## Directions
The expected output is each line below containing "lists", copied in full.
BEGIN Records supplied
/-! ### Transfers (R179, R184) -/

/-- Settles O17. -/
theorem transferStartChoosesOldest : Obligations.TransferStartChoosesOldest := by
  intro s idle
  have start : exec .transferStart s
      = .next (s.updateConsole (fun c => { c with transfer := some (newTransfer s), sent := [] })) := by
    dsimp only [exec, execTransferStart]
    rw [idle]
  rw [start]
  refine ⟨fun r rs hr hq => ?_, fun n ns hr hq hn => ?_, fun hr hq hn => ?_, fun hr => ?_⟩
  · simp [newTransfer, hr, chooseOutgoing, hq, State.updateConsole]
  · simp [newTransfer, hr, chooseOutgoing, hq, hn, State.updateConsole]
  · simp [newTransfer, hr, chooseOutgoing, hq, hn, State.updateConsole]
  · simp [newTransfer, hr, State.updateConsole]

/-! ### Receipt (R180, R181) -/

theorem joinInbound_room {s : State} (h : s.console.inbound.length < 8) (q : RequestMessage) :
    joinInbound s q = s.updateConsole (fun c => { c with inbound := c.inbound ++ [q] }) := by
  unfold joinInbound; exact if_pos h

theorem joinInbound_full {s : State} (h : 8 ≤ s.console.inbound.length) (q : RequestMessage) :
    joinInbound s q = setOverrun s := by
  unfold joinInbound; exact if_neg (by simp only [Config.inboundCapacity]; omega)

/-- Settles O18. -/
theorem receivedRequestJoinsQueue : Obligations.ReceivedRequestJoinsQueue := by
  intro s x hx dead received
  have run {bytes : List Byte} (whole : isWhole bytes = true) :
      exec (.requestReceived bytes) s = .next (markReceived (receiveMessage s bytes) x bytes.length) := by
    simp [exec, execRequestReceived, hx, dead, received, whole]
  refine ⟨fun n code tag params hn room => ?_, fun n code tag params hn full => ?_, fun b => ?_, ?_⟩
  · rw [run (by simp [isWhole, hn]), receiveMessage, joinInbound_room room, markReceived, x.sentBytes_eq]; rfl
  · rw [run (by simp [isWhole, hn]), receiveMessage, joinInbound_full full, markReceived, x.sentBytes_eq]; rfl
  · rw [run (by simp [isWhole]), receiveMessage, markReceived, x.sentBytes_eq]; rfl
  · rw [run (by simp [isWhole]), receiveMessage, markReceived, x.sentBytes_eq]; rfl

/-! ### The end of a transfer (R180, R184, R186) -/

theorem removeOutgoing_eq (c : ConsolePort) (x : Transfer) (whole : Bool) :
    removeOutgoing c x whole =
      { c with
        replies := if x.source = .replyQueue ∧ whole = true then c.replies.drop 1 else c.replies
        notices := if x.source = .noticeQueue ∧ (whole = true ∨ superseded c.notices = true)
          then c.notices.drop 1 else c.notices } := by
  unfold removeOutgoing
  cases x.source with
  | noQueue => simp
  | replyQueue => cases whole <;> simp
  | noticeQueue => cases whole <;> cases superseded c.notices <;> simp

/-- The end of a transfer after what was still to be received. -/
theorem execTransferEnd_eq {s : State} {x : Transfer} (hx : s.console.transfer = some x) (bytes : List Byte) {u : State}
    (hu : (if x.received || x.dead then s else receiveRest s bytes) = u) :
    exec (.transferEnd bytes) s
      = .next { u with console := { u.console with
          replies := if x.source = .replyQueue ∧ (decide (x.outgoing.length ≤ x.clocked + bytes.length)) = true
            then u.console.replies.drop 1 else u.console.replies
          notices := if x.source = .noticeQueue ∧ ((decide (x.outgoing.length ≤ x.clocked + bytes.length)) = true
              ∨ superseded u.console.notices = true) then u.console.notices.drop 1 else u.console.notices
          transfer := none
          sent := dataOut x.outgoing (x.clocked + bytes.length) } } := by
  dsimp only [exec, execTransferEnd]
  rw [hx]
  dsimp only
  rw [hu, ← x.sentBytes_eq]
  simp only [State.updateConsole, removeOutgoing_eq]

/-- Settles O19. -/
theorem transferEndRemovesMessageSent : Obligations.TransferEndRemovesMessageSent := by
  intro s x bytes hx
  refine ⟨fun h => execTransferEnd_eq hx bytes ?_, fun received dead => ?_⟩
  · rcases h with h | h | h <;> simp [h, receiveRest]
  have rest {u : State} (hu : receiveRest s bytes = u) := execTransferEnd_eq hx bytes (u := u) (by simp [received, dead, hu])
  refine ⟨fun n body hb short => ?_, fun n body hb one more => ?_, fun body hb => ?_, fun n code tag params surplus hb hn => ?_⟩
  · refine rest (u := setOverrun s) ?_
    subst hb
    simp [receiveRest, Nat.not_le.mpr short]
  · refine rest (u := setOverrun s) ?_
    subst hb
    obtain ⟨b, tail, rfl⟩ := List.exists_cons_of_length_pos more
    simp [receiveRest, one, receiveMessage]
  · refine rest (u := s) ?_
    subst hb
    simp [receiveRest, receiveMessage]
  · have joined : receiveRest s bytes = joinInbound s ⟨code, tag, params⟩ := by
      subst hb
      have fits : n.toNat ≤ (code :: tag :: (params ++ surplus)).length := by simp [hn]
      have cut : (code :: tag :: (params ++ surplus)).take n.toNat = code :: tag :: params := by simp [hn]
      rw [receiveRest, if_pos fits, cut, receiveMessage]
    refine ⟨fun room => ?_, fun full => ?_⟩
    · exact rest (joined.trans (joinInbound_room room _))
    · exact rest (joined.trans (joinInbound_full full _))
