-- ==== Sys2Proof/Machine/Outside.lean ====
section
/-! DEFINITION. What the host can do to the machine between two steps (70_reset_and_hazards R302, R306 to R309),
as functions on states (log 14). -/

namespace Sys2Proof.Machine

/-- The two values R4 permits for `RESET_PC`: 0x0100, the default, and 0x0000. -/
inductive ResetPc where
  | cartridge
  | bootRom
  deriving DecidableEq, Repr

/-- The entry point that `RESET_PC` names (R4, R300; log 18). -/
def ResetPc.address : ResetPc → Word
  | .cartridge => Config.resetPc
  | .bootRom => 0x0000

/-- The parameters of a reset (00_scope R4): `RESET_PC`, the bytes of `RESET_IO` that differ from the default,
and the policies. The image `ROM` is placed by `load`. -/
structure ResetParams where
  pc : ResetPc
  io : List (Word × Byte)
  policy : Policy
  deriving DecidableEq, Repr

/-- The defaults of R4 and R302. -/
def ResetParams.default : ResetParams := { pc := .cartridge, io := [], policy := Policy.default }

/-- `RESET_IO` has a say at this address: it is about 0x8000 to 0xFFFF, and R302 requires DIV to be zero whatever
`RESET_IO` is passed (log 21). -/
def inResetIo (a : Word) : Bool := decide (0x8000 ≤ a.toNat) && a != Addr.div

/-- The bytes R302 lists for convenience, for a host that wants the sound and LCD registers in their post-boot
state. -/
def ResetParams.postBootIo : List (Word × Byte) :=
  [(0xFF10, 0x80), (0xFF11, 0xBF), (0xFF12, 0xF3), (0xFF14, 0xBF), (0xFF16, 0x3F), (0xFF19, 0xBF), (0xFF1A, 0x7F),
    (0xFF1B, 0xFF), (0xFF1C, 0x9F), (0xFF1E, 0xBF)] ++
  [(0xFF20, 0xFF), (0xFF23, 0xBF), (0xFF24, 0x77), (0xFF25, 0xF3), (0xFF26, 0xF1), (0xFF40, 0x91), (0xFF47, 0xFC),
    (0xFF48, 0xFF), (0xFF49, 0xFF)]

/-- A write by the host: raw, any byte (R306). -/
def hostWrite (a : Word) (v : Byte) (s : State) : State := s.poke a v

/-- A read by the host: raw (R306). -/
def hostRead (a : Word) (s : State) : Byte := s.peek a

/-- The host writes listed, in order. -/
def hostWrites (cells : List (Word × Byte)) (s : State) : State :=
  cells.foldl (fun t cell => hostWrite cell.1 cell.2 t) s

/-- `initialize()` with its parameters (R300 to R302): `RESET_IO` is placed where it has a say, the later of two
cells at one address winning, so that DIV = ctr[15:8] = 0 and the bytes below 0x8000 are zero whatever is passed. -/
def resetWith (p : ResetParams) : State :=
  hostWrites (p.io.filter fun cell => inResetIo cell.1)
    { State.reset with pc := p.pc.address, policy := p.policy }

/-- The bytes of an image from address `at` on, raw (R307). -/
def placeImage : List Byte → Nat → Memory → Memory
  | [], _, m => m
  | v :: image, at', m => placeImage image (at' + 1) (m.write at' v)

/-- `load(bytes)` (R307): byte for byte from address 0, for an image of at most 0x8000 bytes; a longer one is
outside the model (D27; log 15). -/
def load (image : List Byte) (s : State) : Result :=
  if image.length ≤ Config.romBytes then .next (s.setMem (placeImage image 0 s.mem))
  else .refused .romImageTooLarge

/-- The state at the first step (R302): `initialize()`, then the image `ROM`. -/
def startWith (p : ResetParams) (image : List Byte) : Result := load image (resetWith p)

/-- The input collaborator rewrites JOYP[3:0], 0 = pressed (R22, R308). -/
def inputWrite (keys : Byte) (s : State) : State :=
  hostWrite Addr.joyp ((s.peek Addr.joyp &&& 0xF0) ||| (keys &&& 0x0F)) s

/-- A collaborator makes a source pending (R268, R308, R309). -/
def requestInterrupt (i : Irq) (s : State) : State :=
  hostWrite Addr.ifReg (s.peek Addr.ifReg ||| ((1 : Byte) <<< i.bit)) s

end Sys2Proof.Machine
end

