-- ==== Sys2Proof/Certificates/Slice0/Obligations.lean ====
section
/-! DEFINITION. The statements for the provers, from the numbered rules of spec/. A clause that rests on what the spec
marks as its own (general knowledge, a decision D<n>) says so in its docstring. -/

open Sys2Proof Sys2Proof.Machine

/-- O1. For every well-formed instruction and every bytes after it, the decoder reads from its encoding that same
instruction, with every operand at every value, and leaves exactly the bytes after it. The opcode map is the
spec's own (general knowledge, D1; log 8). Rests on: 30_encoding.md section 1 (formats); 30_encoding.md section
3 (opcode maps); 30_encoding.md section 4 (decoding). -/
def Obligations.DecodeEncodeRoundTrip : Prop :=
  ∀ (i : Instr) (rest : List Byte), i.wellFormed = true → decode (encode i ++ rest) = .ok (i, rest)

/-- O2. The decoder is total on bytes: any three bytes decode to a well-formed instruction, the list decoder agrees
with it and leaves the bytes after the instruction, and encoding the instruction gives back the bytes it was
read from. So no two words share a meaning. The opcode map is the spec's own (D1; log 8). Rests on:
30_encoding.md section 3 (opcode maps); 30_encoding.md section 4 (decoding). -/
def Obligations.DecodedBytesReencode : Prop :=
  ∀ b0 b1 b2 : Byte,
    (decode3 b0 b1 b2).wellFormed = true ∧
    decode [b0, b1, b2] = .ok (decode3 b0 b1 b2, [b0, b1, b2].drop (decode3 b0 b1 b2).length) ∧
    encode (decode3 b0 b1 b2) = [b0, b1, b2].take (decode3 b0 b1 b2).length

/-- O3. The instruction read from any three bytes is 3 bytes long for the seventeen first bytes of the spec's list,
2 bytes long for the 26 of its second list and for 0xCB, and 1 byte long for every other. The length lists are
the spec's own (general knowledge, D1; log 8). Rests on: 30_encoding.md section 4 (decoding); 30_encoding.md
section 1 (formats). -/
def Obligations.FirstByteFixesLength : Prop :=
  ∀ b0 b1 b2 : Byte,
    (decode3 b0 b1 b2).length =
      if b0 ∈ ([0x01, 0x11, 0x21, 0x31, 0x08, 0xC2, 0xC3, 0xC4, 0xCA, 0xCC, 0xCD, 0xD2, 0xD4, 0xDA, 0xDC, 0xEA,
        0xFA] : List Byte) then 3
      else if b0 ∈ ([0x06, 0x0E, 0x16, 0x1E, 0x26, 0x2E, 0x36, 0x3E, 0x10, 0x18, 0x20, 0x28, 0x30, 0x38, 0xC6, 0xCE,
        0xD6, 0xDE, 0xE6, 0xEE, 0xF6, 0xFE, 0xE0, 0xF0, 0xE8, 0xF8, 0xCB] : List Byte) then 2
      else 1

/-- O4. 0xCB is the prefix (the second byte selects the instruction), 3E 05 is LD A,5, C6 03 is ADD A,3, 76 is HALT,
a zero byte is NOP, and the eleven values listed are illegal. Rests on: R75. -/
def Obligations.SourceOpcodesDecode : Prop :=
  (∀ sub b : Byte, decode3 0xCB sub b = cbInstr sub) ∧
  (∀ b : Byte, decode3 0x3E 0x05 b = .ld_A_d8 0x05) ∧
  (∀ b : Byte, decode3 0xC6 0x03 b = .add_A_d8 0x03) ∧
  (∀ b b' : Byte, decode3 0x76 b b' = .halt) ∧
  (∀ b b' : Byte, decode3 0x00 b b' = .nop) ∧
  (∀ b0 b b' : Byte,
    b0 ∈ ([0xD3, 0xDB, 0xDD, 0xE3, 0xE4, 0xEB, 0xEC, 0xED, 0xF4, 0xFC, 0xFD] : List Byte) →
      ∃ k : IllegalOp, k.opcode = b0 ∧ decode3 b0 b b' = .illegalRow k)

/-- O5. LD B,C is 41; LD BC,0x1234 is 01 34 12; LDH (0x46),A is E0 46; PUSH AF is F5; SUB (HL) is 96; ADD HL,SP is
39; BIT 7,H is CB 7C; SWAP A is CB 37; SET 1,E is CB CB; JR NZ,-4 is 20 FC; CALL C,0x1234 is DC 34 12; RST 38H
is FF; EI is FB. The encodings are the spec's own (D1; log 8). Rests on: 30_encoding.md section 3 (opcode maps);
40_load8.md; 41_load16_stack.md; 42_alu8.md; 43_alu16.md; 44_rotate_shift_bit.md; 45_control.md; 46_system.md. -/
def Obligations.WrittenWordsDecode : Prop :=
  decode [0x41] = .ok (.ld_B_C, []) ∧
  decode [0x01, 0x34, 0x12] = .ok (.ld_BC_d16 0x1234, []) ∧
  decode [0xE0, 0x46] = .ok (.ldh_ma8_A 0x46, []) ∧
  decode [0xF5] = .ok (.push_AF, []) ∧
  decode [0x96] = .ok (.sub_mHL, []) ∧
  decode [0x39] = .ok (.add_HL_SP, []) ∧
  decode [0xCB, 0x7C] = .ok (.bit_7_H, []) ∧
  decode [0xCB, 0x37] = .ok (.swap_A, []) ∧
  decode [0xCB, 0xCB] = .ok (.set_1_E, []) ∧
  decode [0x20, 0xFC] = .ok (.jr_NZ_r8 0xFC, []) ∧
  decode [0xDC, 0x34, 0x12] = .ok (.call_C_a16 0x1234, []) ∧
  decode [0xFF] = .ok (.rst_38, []) ∧
  decode [0xFB] = .ok (.ei, [])

/-- O6. The decoder reads one of the eleven illegal rows from three bytes exactly where the first byte is one of the
eleven values listed, and then the length is 1; every other first byte and every CB sub-opcode is a defined
instruction. Rests on: R79. -/
def Obligations.IllegalOpcodesAreTheEleven : Prop :=
  ∀ b0 b1 b2 : Byte,
    ((∃ k : IllegalOp, decode3 b0 b1 b2 = .illegalRow k) ↔
      b0 ∈ ([0xD3, 0xDB, 0xDD, 0xE3, 0xE4, 0xEB, 0xEC, 0xED, 0xF4, 0xFC, 0xFD] : List Byte)) ∧
    (b0 ∈ ([0xD3, 0xDB, 0xDD, 0xE3, 0xE4, 0xEB, 0xEC, 0xED, 0xF4, 0xFC, 0xFD] : List Byte) →
      (decode3 b0 b1 b2).length = 1)

/-- O7. With y and z below 8, sub-opcode 8y+z is the y-th of RLC RRC RL RR SLA SRA SWAP SRL on the z-th of B C D E H
L (HL) A, 0x40+8y+z is BIT y, 0x80+8y+z RES y and 0xC0+8y+z SET y on the same operand. The layout is the spec's
own (D1; log 8). Rests on: 30_encoding.md section 3 (CB-prefixed table); 44_rotate_shift_bit.md sections 3 and
4. -/
def Obligations.CbSubOpcodeRanges : Prop :=
  ∀ (y z : Fin 8) (b : Byte),
    let rot : RotOp := [RotOp.rlc, .rrc, .rl, .rr, .sla, .sra, .swap, .srl].getD y .rlc
    let bit : BitIdx := [BitIdx.b0, .b1, .b2, .b3, .b4, .b5, .b6, .b7].getD y .b0
    let x : Loc8 := [Loc8.reg .B, .reg .C, .reg .D, .reg .E, .reg .H, .reg .L, .atHL, .reg .A].getD z .atHL
    decode3 0xCB (BitVec.ofNat 8 (8 * y + z)) b = .rotLoc rot x ∧
    decode3 0xCB (BitVec.ofNat 8 (0x40 + 8 * y + z)) b = .bitLoc bit x ∧
    decode3 0xCB (BitVec.ofNat 8 (0x80 + 8 * y + z)) b = .resLoc bit x ∧
    decode3 0xCB (BitVec.ofNat 8 (0xC0 + 8 * y + z)) b = .setLoc bit x

/-- O8. After the phases before the instruction, a running core whose bytes at PC decode to i runs exec of i and
then one timer tick. In particular, where the core is running and no enabled interrupt can be dispatched, those
phases only count the EI delay and clear the event list (the events field is the model's choice, log 5). One
tick in every step is decision D35 (log 9, presumed). Rests on: 60_exceptions.md section 1 (the step);
30_encoding.md section 4 (decoding). -/
def Obligations.StepRunsTheDecodedInstruction : Prop :=
  (∀ (s t : State) (i : Instr) (rest : List Byte),
    beforeInstruction s = .next t → t.halted = false →
    decode [t.peek t.pc, t.peek (t.pc + 1), t.peek (t.pc + 2)] = .ok (i, rest) →
      step s = andThen (exec i t) fun u => .next (timerTick u)) ∧
  (∀ s : State, s.halted = false → (s.ime.tick ≠ .enabled ∨ ∀ j : Irq, j.active s = false) →
    beforeInstruction s = .next { s with ime := s.ime.tick, events := [] })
END Records supplied
## Result
/-- The bytes R302 lists for convenience, for a host that wants the sound and LCD registers in their post-boot
2 bytes long for the 26 of its second list and for 0xCB, and 1 byte long for every other. The length lists are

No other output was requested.